Instructions to follow: Of the entries below, return only those lines from the line with "cause u).lasting = s.lasting := by" to the line with "unfold State.foundBad; repeat'", exactly, both included.

Material supplied:
-----
/-! ### Findings -/

@[simp] theorem State.zeroTile_lasting (s : State) (t : Nat) : (State.zeroTile s t).lasting = s.lasting := by simp [State.zeroTile]
@[simp] theorem State.tileEntry_lasting (s : State) (t cause : Nat) (selfTest : Bool) : (State.tileEntry s t cause selfTest).lasting = s.lasting := Eq.symm rfl
@[simp] theorem State.holeTile_lasting (s : State) (t : Nat) : (State.holeTile s t).lasting = s.lasting := by simp [State.holeTile]
@[simp] theorem State.fencedOrHole_lasting (s : State) (t : Nat) : (State.fencedOrHole s t).lasting = s.lasting := by simp [State.fencedOrHole]
@[simp] theorem State.retireTile_lasting (s : State) (t cause : Nat) (selfTest : Bool) : (State.retireTile s t cause selfTest).lasting = s.lasting := by simp [State.retireTile]
@[simp] theorem State.rowSpent_lasting (s : State) (p tr : Nat) : (State.rowSpent s p tr).lasting = s.lasting := by simp [State.rowSpent]
@[simp] theorem State.linkBad_lasting (s : State) (l : LinkId) : (State.linkBad s l).lasting = s.lasting := Eq.symm rfl
@[simp] theorem State.foundBad_lasting (s : State) (cause : Nat) (u : BadUnit) : (State.foundBad s cause u).lasting = s.lasting := by
  unfold State.foundBad; repeat' first | with_reducible rfl | assumption | apply lasting_foldl | intro _ | (simp; done) | split | (simp_all; done) | simp only [Keeps_ok, lasting_ite]
@[simp] theorem State.foundSuspect_lasting (s : State) (u : BadUnit) : (State.foundSuspect s u).lasting = s.lasting := by
  unfold State.foundSuspect; repeat' first | with_reducible rfl | assumption | intro _ | (simp; done) | split | (simp_all; done) | simp only [Keeps_ok, lasting_ite]
@[simp] theorem State.disagree_lasting (s : State) (judged : BadUnit → Bool) (found : List BadUnit) : (State.disagree s judged found).lasting = s.lasting := by simp [State.disagree]
@[simp] theorem State.learnRemap_lasting (s : State) : (State.learnRemap s).lasting = s.lasting := by
  have h (l : List (List W64)) : ∀ a : State × Nat, (l.foldl (fun (a : State × Nat) w => (a.1.learn 6 (remapHead a.2 :: w), a.2 + 1)) a).1.lasting = a.1.lasting := by
    induction l with
    | nil => intro a; rfl
    | cons w l ih => intro a; rw [List.foldl_cons, ih]; simp
  exact h _ _
@[simp] theorem State.tagTests_lasting (s : State) (sites : List Nat) (found suspects : List BadUnit) : (State.tagTests s sites found suspects).lasting = s.lasting := by simp [State.tagTests]
@[simp] theorem State.findings_lasting (s : State) (cause : Nat) (sites : List Nat) (links : Bool) (found suspects : List BadUnit) : (State.findings s cause sites links found suspects).lasting = s.lasting := by simp [State.findings]

/-! ### RickOps -/

@[simp] theorem State.casSend_lasting (s : State) (n : Nat) (p : Packet) : (State.casSend s n p).lasting = s.lasting := Eq.symm rfl
@[simp] theorem State.casLeave_lasting (s : State) (i : Nat) (f : Flight) (e : Nat) : (State.casLeave s i f e).lasting = s.lasting := by
  unfold State.casLeave; repeat' first | with_reducible rfl | assumption | intro _ | (simp; done) | split | (simp_all; done) | simp only [Keeps_ok, lasting_ite]
@[simp] theorem State.casArrive_lasting (s : State) (n : Nat) (p : Packet) : (State.casArrive s n p).lasting = s.lasting := by unfold State.casArrive; (repeat' split) <;> simp
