/-! ### State.setHost -/

@[simp] theorem State.setHost_pending (h : HostIf) : (s.setHost h).pending = s.pending := rfl
@[simp] theorem State.setHost_time (h : HostIf) : (s.setHost h).time = s.time := rfl
@[simp] theorem State.setHost_freeN (h : HostIf) : (s.setHost h).freeN = s.freeN := rfl
@[simp] theorem State.setHost_tiles (h : HostIf) : (s.setHost h).tiles = s.tiles := rfl
@[simp] theorem State.setHost_sites (h : HostIf) : (s.setHost h).sites = s.sites := rfl
@[simp] theorem State.setHost_fab (h : HostIf) : (s.setHost h).fab = s.fab := rfl
@[simp] theorem State.setHost_chans (h : HostIf) : (s.setHost h).chans = s.chans := rfl
@[simp] theorem State.setHost_bev (h : HostIf) : (s.setHost h).bev = s.bev := rfl
@[simp] theorem State.setHost_bevMode (h : HostIf) : (s.setHost h).bevMode = s.bevMode := rfl
@[simp] theorem State.setHost_parts (h : HostIf) : (s.setHost h).parts = s.parts := rfl
@[simp] theorem State.setHost_rick (h : HostIf) : (s.setHost h).rick = s.rick := rfl
@[simp] theorem State.setHost_clk (h : HostIf) : (s.setHost h).clk = s.clk := rfl
@[simp] theorem State.setHost_pwr (h : HostIf) : (s.setHost h).pwr = s.pwr := rfl
@[simp] theorem State.setHost_cap (h : HostIf) : (s.setHost h).cap = s.cap := rfl
@[simp] theorem State.setHost_spi (h : HostIf) : (s.setHost h).spi = s.spi := rfl
@[simp] theorem State.setHost_hlt (h : HostIf) : (s.setHost h).hlt = s.hlt := rfl
@[simp] theorem State.setHost_ses (h : HostIf) : (s.setHost h).ses = s.ses := rfl
@[simp] theorem State.setHost_mtr (h : HostIf) : (s.setHost h).mtr = s.mtr := rfl
@[simp] theorem State.setHost_dbg (h : HostIf) : (s.setHost h).dbg = s.dbg := rfl
@[simp] theorem State.setHost_tile (h : HostIf) (j : Nat) : (s.setHost h).tile j = s.tile j := rfl
@[simp] theorem State.setHost_site (h : HostIf) (j : Nat) : (s.setHost h).site j = s.site j := rfl
@[simp] theorem State.setHost_chan (h : HostIf) (j : Nat) : (s.setHost h).chan j = s.chan j := rfl
@[simp] theorem State.setHost_partn (h : HostIf) (j : Nat) : (s.setHost h).partn j = s.partn j := rfl
@[simp] theorem State.setHost_cas (h : HostIf) (j : Nat) : (s.setHost h).cas j = s.cas j := rfl
@[simp] theorem State.setHost_core (h : HostIf) (j k : Nat) : (s.setHost h).core j k = s.core j k := rfl

/-! ### State.modHost -/

@[simp] theorem State.modHost_pending (f : HostIf → HostIf) : (s.modHost f).pending = s.pending := rfl
@[simp] theorem State.modHost_time (f : HostIf → HostIf) : (s.modHost f).time = s.time := rfl
@[simp] theorem State.modHost_freeN (f : HostIf → HostIf) : (s.modHost f).freeN = s.freeN := rfl
@[simp] theorem State.modHost_tiles (f : HostIf → HostIf) : (s.modHost f).tiles = s.tiles := rfl
@[simp] theorem State.modHost_sites (f : HostIf → HostIf) : (s.modHost f).sites = s.sites := rfl
@[simp] theorem State.modHost_fab (f : HostIf → HostIf) : (s.modHost f).fab = s.fab := rfl
@[simp] theorem State.modHost_chans (f : HostIf → HostIf) : (s.modHost f).chans = s.chans := rfl
@[simp] theorem State.modHost_bev (f : HostIf → HostIf) : (s.modHost f).bev = s.bev := rfl
@[simp] theorem State.modHost_bevMode (f : HostIf → HostIf) : (s.modHost f).bevMode = s.bevMode := rfl
@[simp] theorem State.modHost_parts (f : HostIf → HostIf) : (s.modHost f).parts = s.parts := rfl
@[simp] theorem State.modHost_rick (f : HostIf → HostIf) : (s.modHost f).rick = s.rick := rfl
@[simp] theorem State.modHost_clk (f : HostIf → HostIf) : (s.modHost f).clk = s.clk := rfl
@[simp] theorem State.modHost_pwr (f : HostIf → HostIf) : (s.modHost f).pwr = s.pwr := rfl
@[simp] theorem State.modHost_cap (f : HostIf → HostIf) : (s.modHost f).cap = s.cap := rfl
@[simp] theorem State.modHost_spi (f : HostIf → HostIf) : (s.modHost f).spi = s.spi := rfl
@[simp] theorem State.modHost_hlt (f : HostIf → HostIf) : (s.modHost f).hlt = s.hlt := rfl
@[simp] theorem State.modHost_ses (f : HostIf → HostIf) : (s.modHost f).ses = s.ses := rfl
@[simp] theorem State.modHost_mtr (f : HostIf → HostIf) : (s.modHost f).mtr = s.mtr := rfl
@[simp] theorem State.modHost_dbg (f : HostIf → HostIf) : (s.modHost f).dbg = s.dbg := rfl
@[simp] theorem State.modHost_tile (f : HostIf → HostIf) (j : Nat) : (s.modHost f).tile j = s.tile j := rfl
@[simp] theorem State.modHost_site (f : HostIf → HostIf) (j : Nat) : (s.modHost f).site j = s.site j := rfl
@[simp] theorem State.modHost_chan (f : HostIf → HostIf) (j : Nat) : (s.modHost f).chan j = s.chan j := rfl
@[simp] theorem State.modHost_partn (f : HostIf → HostIf) (j : Nat) : (s.modHost f).partn j = s.partn j := rfl
@[simp] theorem State.modHost_cas (f : HostIf → HostIf) (j : Nat) : (s.modHost f).cas j = s.cas j := rfl
@[simp] theorem State.modHost_core (f : HostIf → HostIf) (j k : Nat) : (s.modHost f).core j k = s.core j k := rfl

/-! ### State.setPort -/

@[simp] theorem State.setPort_pending (p : Nat) (x : Port) : (s.setPort p x).pending = s.pending := rfl
@[simp] theorem State.setPort_time (p : Nat) (x : Port) : (s.setPort p x).time = s.time := rfl
@[simp] theorem State.setPort_freeN (p : Nat) (x : Port) : (s.setPort p x).freeN = s.freeN := rfl
@[simp] theorem State.setPort_tiles (p : Nat) (x : Port) : (s.setPort p x).tiles = s.tiles := rfl
@[simp] theorem State.setPort_sites (p : Nat) (x : Port) : (s.setPort p x).sites = s.sites := rfl
@[simp] theorem State.setPort_fab (p : Nat) (x : Port) : (s.setPort p x).fab = s.fab := rfl
@[simp] theorem State.setPort_chans (p : Nat) (x : Port) : (s.setPort p x).chans = s.chans := rfl
@[simp] theorem State.setPort_bev (p : Nat) (x : Port) : (s.setPort p x).bev = s.bev := rfl
@[simp] theorem State.setPort_bevMode (p : Nat) (x : Port) : (s.setPort p x).bevMode = s.bevMode := rfl
@[simp] theorem State.setPort_parts (p : Nat) (x : Port) : (s.setPort p x).parts = s.parts := rfl
@[simp] theorem State.setPort_rick (p : Nat) (x : Port) : (s.setPort p x).rick = s.rick := rfl
@[simp] theorem State.setPort_clk (p : Nat) (x : Port) : (s.setPort p x).clk = s.clk := rfl
@[simp] theorem State.setPort_pwr (p : Nat) (x : Port) : (s.setPort p x).pwr = s.pwr := rfl
@[simp] theorem State.setPort_cap (p : Nat) (x : Port) : (s.setPort p x).cap = s.cap := rfl
@[simp] theorem State.setPort_spi (p : Nat) (x : Port) : (s.setPort p x).spi = s.spi := rfl
@[simp] theorem State.setPort_hlt (p : Nat) (x : Port) : (s.setPort p x).hlt = s.hlt := rfl
@[simp] theorem State.setPort_ses (p : Nat) (x : Port) : (s.setPort p x).ses = s.ses := rfl
@[simp] theorem State.setPort_mtr (p : Nat) (x : Port) : (s.setPort p x).mtr = s.mtr := rfl
@[simp] theorem State.setPort_dbg (p : Nat) (x : Port) : (s.setPort p x).dbg = s.dbg := rfl
@[simp] theorem State.setPort_tile (p : Nat) (x : Port) (j : Nat) : (s.setPort p x).tile j = s.tile j := rfl
@[simp] theorem State.setPort_site (p : Nat) (x : Port) (j : Nat) : (s.setPort p x).site j = s.site j := rfl
@[simp] theorem State.setPort_chan (p : Nat) (x : Port) (j : Nat) : (s.setPort p x).chan j = s.chan j := rfl
@[simp] theorem State.setPort_partn (p : Nat) (x : Port) (j : Nat) : (s.setPort p x).partn j = s.partn j := rfl
@[simp] theorem State.setPort_cas (p : Nat) (x : Port) (j : Nat) : (s.setPort p x).cas j = s.cas j := rfl
@[simp] theorem State.setPort_core (p : Nat) (x : Port) (j k : Nat) : (s.setPort p x).core j k = s.core j k := rfl

/-! ### State.modPort -/

@[simp] theorem State.modPort_pending (p : Nat) (f : Port → Port) : (s.modPort p f).pending = s.pending := rfl
@[simp] theorem State.modPort_time (p : Nat) (f : Port → Port) : (s.modPort p f).time = s.time := rfl
@[simp] theorem State.modPort_freeN (p : Nat) (f : Port → Port) : (s.modPort p f).freeN = s.freeN := rfl
@[simp] theorem State.modPort_tiles (p : Nat) (f : Port → Port) : (s.modPort p f).tiles = s.tiles := rfl
@[simp] theorem State.modPort_sites (p : Nat) (f : Port → Port) : (s.modPort p f).sites = s.sites := rfl
@[simp] theorem State.modPort_fab (p : Nat) (f : Port → Port) : (s.modPort p f).fab = s.fab := rfl
@[simp] theorem State.modPort_chans (p : Nat) (f : Port → Port) : (s.modPort p f).chans = s.chans := rfl
@[simp] theorem State.modPort_bev (p : Nat) (f : Port → Port) : (s.modPort p f).bev = s.bev := rfl
@[simp] theorem State.modPort_bevMode (p : Nat) (f : Port → Port) : (s.modPort p f).bevMode = s.bevMode := rfl
@[simp] theorem State.modPort_parts (p : Nat) (f : Port → Port) : (s.modPort p f).parts = s.parts := rfl
@[simp] theorem State.modPort_rick (p : Nat) (f : Port → Port) : (s.modPort p f).rick = s.rick := rfl
@[simp] theorem State.modPort_clk (p : Nat) (f : Port → Port) : (s.modPort p f).clk = s.clk := rfl
@[simp] theorem State.modPort_pwr (p : Nat) (f : Port → Port) : (s.modPort p f).pwr = s.pwr := rfl
@[simp] theorem State.modPort_cap (p : Nat) (f : Port → Port) : (s.modPort p f).cap = s.cap := rfl
@[simp] theorem State.modPort_spi (p : Nat) (f : Port → Port) : (s.modPort p f).spi = s.spi := rfl
@[simp] theorem State.modPort_hlt (p : Nat) (f : Port → Port) : (s.modPort p f).hlt = s.hlt := rfl
@[simp] theorem State.modPort_ses (p : Nat) (f : Port → Port) : (s.modPort p f).ses = s.ses := rfl
@[simp] theorem State.modPort_mtr (p : Nat) (f : Port → Port) : (s.modPort p f).mtr = s.mtr := rfl
@[simp] theorem State.modPort_dbg (p : Nat) (f : Port → Port) : (s.modPort p f).dbg = s.dbg := rfl
@[simp] theorem State.modPort_tile (p : Nat) (f : Port → Port) (j : Nat) : (s.modPort p f).tile j = s.tile j := rfl
@[simp] theorem State.modPort_site (p : Nat) (f : Port → Port) (j : Nat) : (s.modPort p f).site j = s.site j := rfl
@[simp] theorem State.modPort_chan (p : Nat) (f : Port → Port) (j : Nat) : (s.modPort p f).chan j = s.chan j := rfl
@[simp] theorem State.modPort_partn (p : Nat) (f : Port → Port) (j : Nat) : (s.modPort p f).partn j = s.partn j := rfl
@[simp] theorem State.modPort_cas (p : Nat) (f : Port → Port) (j : Nat) : (s.modPort p f).cas j = s.cas j := rfl
@[simp] theorem State.modPort_core (p : Nat) (f : Port → Port) (j k : Nat) : (s.modPort p f).core j k = s.core j k := rfl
-----
Solution:
@[simp] theorem State.foundBad_lasting (s : State) (cause : Nat) (u : BadUnit) : (State.foundBad s cause u).lasting = s.lasting := by
  unfold State.foundBad; repeat' first | with_reducible rfl | assumption | apply lasting_foldl | intro _ | (simp; done) | split | (simp_all; done) | simp only [Keeps_ok, lasting_ite]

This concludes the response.